迷宮区を出て近くの街へ帰ろうとすると、アルゴから急いで九層の主街区に来いというメッセージが入った。
すぐそこの街で寝泊まりしようと思ったが、仕方がない。
二十分ほど待てと言って封印の酒壺に【軽業】をしまい、空いたスロットに【疾走】を入れる。
移動速度上昇。走るぞ!
◇
十五分ほど文字通り疾走しているとようやく主街区にたどり着いた。
アルゴに到着のメッセージを送ると、詳しい道順が書かれたメッセージが返ってきたのでその通りに路地裏に進む。
案内された先は寂れたバーだった。
客はアルゴ一人だけ。
俺が来たのに気がついたアルゴに隣に座るように促され、とりあえずお茶を注文してからアルゴに問いかける。
「急いでこんなところに来いなんてどういうことだ?」
「ぁ……その……」
怒っているように取られてしまったのだろうか、アルゴには珍しくどもっている。
少しして、アルゴが口を開く。
「昨日の……」
昨日? クエストのことだろうか?
「昨日の、でーとがゴシップ屋にすっぱ抜かれたんだヨ」
でーと。デート。なるほど、逢引か。誰のだ? 攻略組で有名な優男と美少女のか?
アルゴはウィンドウをいじって紙を一枚取り出すと、おずおずと差し出してくる。
受け取って読んでみると、その内容は――
『鼠のアルゴ! 夜の路地裏に消える!
読者様方は鼠のアルゴをご存知だろうか? そう、五分話すだけで百コル分のネタを抜かれると噂されている凄腕の情報屋である。現在も攻略組の情報をまとめ、必要としている人に流すなど、攻略に一枚噛んでいる彼女だが、私は偶然そんな彼女の逢引現場を目撃した。

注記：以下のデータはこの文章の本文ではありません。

/-- An operation of the link engine that may start, with the remote tag it names; a way that is not there ends it. -/
def State.runLink (s : State) (k op : Nat) (run : State → EngineOp → BitVec 7 → State) : State :=
  s.runOp k 2 op 1 fun s o _ =>
    match s.wayTo o with
    | .error st => s.setOp k { o with status := some st }
    | .ok t => run s o t

/-- A remote address is a virtual address of the destination; one above 48 bits is none (R180). -/
def EngineOp.remoteAddr (o : EngineOp) (flit off : Nat) : BitVec 48 := BitVec.ofNat 48 (o.flit flit + off)

/-- The remote range lies in the virtual address space. -/
def EngineOp.remoteOk (o : EngineOp) (flit len : Nat) : Bool := decide (o.flit flit + len ≤ 2 ^ 48)

/-- An operation after an answer: `n` units more are done; the status is decided by a fault, or DONE at the end. -/
def EngineOp.answered (o : EngineOp) (n total : Nat) (a : RemoteAnswer) : EngineOp :=
  let p := o.progress + n
  { o with progress := p, status := match answerStatus a with
      | some st => some st
      | none => if total ≤ p then some stDone else none }

/-! ### Operations (R180) -/

/-- The blocks of a put that start in [first, last): read from src, encoded and sent (R349, R350). -/
def State.sendBlocks (s : State) (k : Nat) (o : EngineOp) (rtag : BitVec 7) (total : Nat) (starts : List Nat) :
    State × Option (Nat × Ans × Nat) :=
  match starts with
  | [] => (s, none)
  | b :: r =>
    let len := min 256 (total - b)
    match s.fetchRun o (o.flit 1 + b) len with
    | (s, .error (e, a, _)) => (s, some (b, e, a))
    | (s, .ok bs) =>
      let block := if b + len < total then encodeBlock bs else rawBlock bs
      (s.sendSpan k o rtag (.put (o.remoteAddr 2 b) block len)).sendBlocks k o rtag total r

/-- The starts of the 256-byte blocks of a payload that lie in [first, last). -/
def blockStarts (first last : Nat) : List Nat :=
  ((List.range ((last + 255) / 256)).map fun b => 256 * b).filter fun b => decide (first ≤ b)

/-- `le.put`: blocks leave as they are reached; `units` more bytes have been taken by the remote side, and its answer
(R180). -/
def execLePut (k units : Nat) (a : RemoteAnswer) (s : State) : Result :=
  .next (s.runLink k 0 fun s o rtag =>
    let total := bitsOf (o.flit 3) 0 32
    if !(o.remoteOk 2 total) then s.setOp k { o with status := some stAccess }
    else
      let n := min units (total - o.progress)
      let reach := o.progress + n + (if answerStatus a = none then 0 else 1)
      match s.sendBlocks k o rtag total (blockStarts o.progress (min reach total)) with
      | (s, none) => (s.opProgress o).setOp k (o.answered n total a)
      | (s, some (b, e, addr)) => s.stopOp k { o with progress := b } e addr .read)

/-- What has come of a get written to dst, each aligned unit whole (R207): the bytes of a unit wait for the rest of it, unless nothing
more comes. With it, what stopped the next unit. -/
def State.writeGot (s : State) (o : EngineOp) (last : Bool) (fuel : Nat) : State × EngineOp × Option (Ans × Nat) :=
  match fuel with
  | 0 => (s, o, none)
  | fuel + 1 =>
    let a := o.flit 1 + o.progress
    let n := unitRoom a o.stage.length
    if n = 0 ∨ (last = false ∧ n < 8 - a % 8) then (s, o, none)
    else match s.putBytes o a (o.stage.take n) with
      | (s, .ok ()) => s.writeGot { o with progress := o.progress + n, stage := o.stage.drop n } last fuel
      | (s, .error (e, a, _)) => (s, o, some (e, a))

/-- `le.get`: the request leaves first; then blocks that have come are decoded and written to dst, and the answer counts
(R180, R349, R350). -/
def execLeGet (k : Nat) (data : List Byte) (a : RemoteAnswer) (s : State) : Result :=
  .next (s.runLink k 1 fun s o rtag =>
    let total := bitsOf (o.flit 3) 0 32
    if !(o.remoteOk 2 total) then s.setOp k { o with status := some stAccess }
    else
      let first := decide (o.moved = 0)
      let s := if first then s.sendSpan k o rtag (.get (o.remoteAddr 2 0) total) else s
      let p := decodePayload data data.length
      let a := if p.2 then a else .lost
      let o := { o with moved := 1, stage := o.stage ++ p.1.take (total - o.progress - o.stage.length) }
      let last := decide (total ≤ o.progress + o.stage.length) || (answerStatus a).isSome
      match s.writeGot o last o.stage.length with
      | (s, o, none) => (s.opProgress o).setOp k (o.answered 0 total a)
      | (s, o, some (e, addr)) => s.stopOp k o e addr .write)

/-- The function of an atomic by its number (R62). -/
def amoFnOf (n : Nat) : AmoFn :=
  match n with
  | 0 => .add
  | 1 => .min
  | 2 => .max
  | 3 => .and
  | 4 => .or
  | _ => .xchg

/-- `le.lamo`: one indivisible read-modify-write at the remote location; the old value that comes back goes beside the
completion object (R180). -/
def execLeLamo (k : Nat) (old : Word) (a : RemoteAnswer) (s : State) : Result :=
  .next (s.runLink k 2 fun s o rtag =>
    let wide := decide (bitsOf (o.flit 3) 3 1 = 1)
    let second := (msgReply o.header).toNat + 8
    match s.resolve o.agent second 8 .write with
    | (s, .access) | (s, .xlate) | (s, .lost) => s.setOp k { o with status := some stIllegal }
    | (s, .miss) => s.stopOp k o .miss second .write
    | (s, .full) | (s, .line) | (s, .range) => s
    | (s, .ok _ _) =>
      if !(o.remoteOk 1 (if wide then 8 else 4)) then s.setOp k { o with status := some stAccess }
      else
        let s := s.sendSpan k o rtag
          (.lamo (o.remoteAddr 1 0) wide (BitVec.ofNat 3 (bitsOf (o.flit 3) 0 3)) (BitVec.ofNat 64 (o.flit 2)))
        let n := if answerStatus a = none then 1 else 0
        let v := if wide then old.toNat else bitsOf old.toNat 0 32
        (s.opProgress o).setOp k { o.answered n 1 a with moved := v })

/-- Earlier operations of the thread at the engine that carry flag ORD, which `le.lsig` releases (R180). -/
def State.ordBefore (s : State) (k : Nat) (o : EngineOp) : Bool :=
  (s.sameEngine o).any fun p =>
    decide (p.1 < k) && msgOrd p.2.header && decide (p.2.sheet = o.sheet) && decide (p.2.ctx = o.ctx)

/-- `le.lsig`: the increment is added to the remote signal word, once what it releases is done (R180). -/
def execLeLsig (k : Nat) (a : RemoteAnswer) (s : State) : Result :=
  .next (s.runLink k 3 fun s o rtag =>
    if s.ordBefore k o then s.setOp k o
    else if !(o.remoteOk 1 8) then s.setOp k { o with status := some stAccess }
    else
      let s := s.sendSpan k o rtag (.lsig (o.remoteAddr 1 0) (BitVec.ofNat 32 (o.flit 2)))
      let n := if answerStatus a = none then 1 else 0
      (s.opProgress o).setOp k (o.answered n 1 a))

/-! ### Requests of another package (R180, R347, R348) -/

/-- A remote package's access as an agent on the die that holds the page: no rule holds it to one die (log entry 24). -/
def remoteAgent (tenant sheet : Nat) : Agent := { cls := .engine, sheet := sheet, ctx := 0, tenant := tenant, inst := 0, covered := none }

/-- What becomes of an access of another package at a virtual address of a tenant (R336, R348). -/
def State.remoteAns (s : State) (tenant va len : Nat) (k : AccessKind) : State × Ans :=
  match s.translate tenant va with
  | (s, .page leaf p) =>
    let g := remoteAgent tenant (64 * ((frameOf p).getD 0 / 192))
    s.meetAns k (s.holdAns g len k (s.pageAns g leaf p k))
  | (s, .miss) | (s, .invalid) => (s, .xlate)
  | (s, .access) => (s, .access)

/-- The locations of a run of bytes, up to what stops the next. -/
def State.remoteRun (s : State) (tenant va n : Nat) (k : AccessKind) (got : List Nat) : State × List Nat × Option Ans :=
  match n with
  | 0 => (s, got, none)
  | n + 1 => match s.remoteAns tenant va 1 k with
    | (s, .ok loc _) => s.remoteRun tenant (va + 1) n k (got ++ [loc])
    | (s, e) => (s, got, some e)

/-- The status with which a request is answered. -/
def remoteStatus (e : Option Ans) : BitVec 4 :=
  match e with
  | none => stDone
  | some .xlate => stXlate
  | some .lost => stLost
  | some _ => stAccess

/-- Bytes written at locations one by one. -/
def Memory.scatter (m : Memory) (l : List (Nat × Byte)) : Memory := l.foldl (fun m p => m.set p.1 p.2) m

/-- A read-modify-write of another package at an aligned address: the old value is answered (R180, R207). -/
def State.remoteAtomic (s : State) (pkg tenant va size : Nat) (f : Nat → Nat) : State :=
  if va % size ≠ 0 then s.reply pkg stAlign 0 []
  else match s.remoteAns tenant va size .atomic with
    | (s, .ok loc _) =>
      let old := leNat (s.mem.read loc size)
      (({ s with mem := s.mem.write loc (natBytes size (f old)) } : State)).reply pkg stDone 1 (natBytes 8 old)
    | (s, .line) => s
    | (s, e) => s.reply pkg (remoteStatus (some e)) 0 []

/-- A range split at the 64 KiB boundaries it crosses (R213): each part's address and length. -/
def pageParts (va n fuel : Nat) : List (Nat × Nat) :=
  match fuel with
  | 0 => []
  | fuel + 1 =>
    if n = 0 then []
    else
      let m := min n (65536 - va % 65536)
      (va, m) :: pageParts (va + m) (n - m) fuel

/-- The parts of an access of another package, each by its own page: its locations, or why it fails (R213). -/
def State.remoteParts (s : State) (tenant : Nat) (k : AccessKind) (l : List (Nat × Nat)) : State × List (Nat × List Nat × Option Ans) :=
  match l with
  | [] => (s, [])
  | (va, n) :: r =>
    let p := s.remoteRun tenant va n k []
    let q := p.1.remoteParts tenant k r
    (q.1, (n, p.2) :: q.2)

/-- What stops the lowest-addressed part that fails (R213). -/
def firstFailing (l : List (Nat × List Nat × Option Ans)) : Option Ans := l.findSome? fun p => p.2.2

/-- Some part meets a held line, for which the access waits (R226). -/
def anyHeld (l : List (Nat × List Nat × Option Ans)) : Bool := l.any fun p => decide (p.2.2 = some .line)

/-- The bytes of a write, part by part, with their locations where the part passes (R213). -/
def passingWrites (l : List (Nat × List Nat × Option Ans)) (bs : List Byte) : List (Nat × Byte) :=
  match l with
  | [] => []
  | (n, locs, none) :: r => locs.zip (bs.take n) ++ passingWrites r (bs.drop n)
  | (n, _, some _) :: r => passingWrites r (bs.drop n)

私は今までも何度か彼女の情報を抜けないかとあとを付けたりしてみたことがあるのだが、その結果は悔しいことに全敗! 情報屋としての格の違いを見せつけられた。今回もダメで元々とつけてみたところ……なんと! 気づかれることなく尾行が続けられたのである。鼠のアルゴは横にいる猫耳フード付きの黒い外套を身にまとった男性の腕に甘えるように抱きつき、男性に頭を撫でられ蕩けるような表情をしている。これが逢引でなくて何だろうか! 再び尾行を続けようとした私だが、彼女らが進む先が路地裏であったことに気が付き、アブナイ匂いを感じたのでここで尾行はうちやめとした。
下記画像は現在の攻略状況では超貴重でレアドロップでしか落ちないと言われている記録結晶を使い撮ったスクリーンショットである』
最後の画像は夜であるため見づらいが、たしかに俺とアルゴのものだった。
言い訳させてもらうなら、あれは路地裏の段差に躓いたアルゴを抱きとめて、気をつけろよ。と、ぽんぽんと頭を叩くように撫でつけたシーンである。
路地裏に行ったのも例の穴場の食事処が路地裏にあるからで、決してアブナイことをするために路地裏に向かった訳では無いのだ。
「よく撮れてるじゃん。保存しとこ。それで、この記事がどうしたんだ? 嘘は書かれていないし、仕方ないんじゃないか? 娯楽が少ないSAOの性質上ゴシップは好まれるだろうし」
そう、嘘は書かれていないのである。
記者の主観で書かれた記事のため、甘えるように抱きついたように見え、路地裏に向かう俺たちからアブナイ匂いを感じ取ったというのは嘘ではないだろう。
「うにゃー! そうじゃなくて、情報屋として自分の情報を抜かれたことが悔しいだけだヨ」
鼠がうにゃーって。つか、それなら俺が来る必要なくないか?
「あ、まあ……そうだナ。そう、今日来てもらったのはこのゴシップ記者を釣るために再び夜の街に繰り出すためだヨ」
「まあ、いいけど俺はそういうの得意じゃないぞ?」
「わた……オイラと一緒に街を歩いてくれるだけでいいゾ」
「まあいいけど、それじゃあ飯食べに行こうぜ。釣るってことは目立つ場所の方がいいのか? なら中心部かな」
◇
その後、普通に店に入り、食事をして、解散となった。
翌日には連日デートと大きく書かれた記事が発行されていた。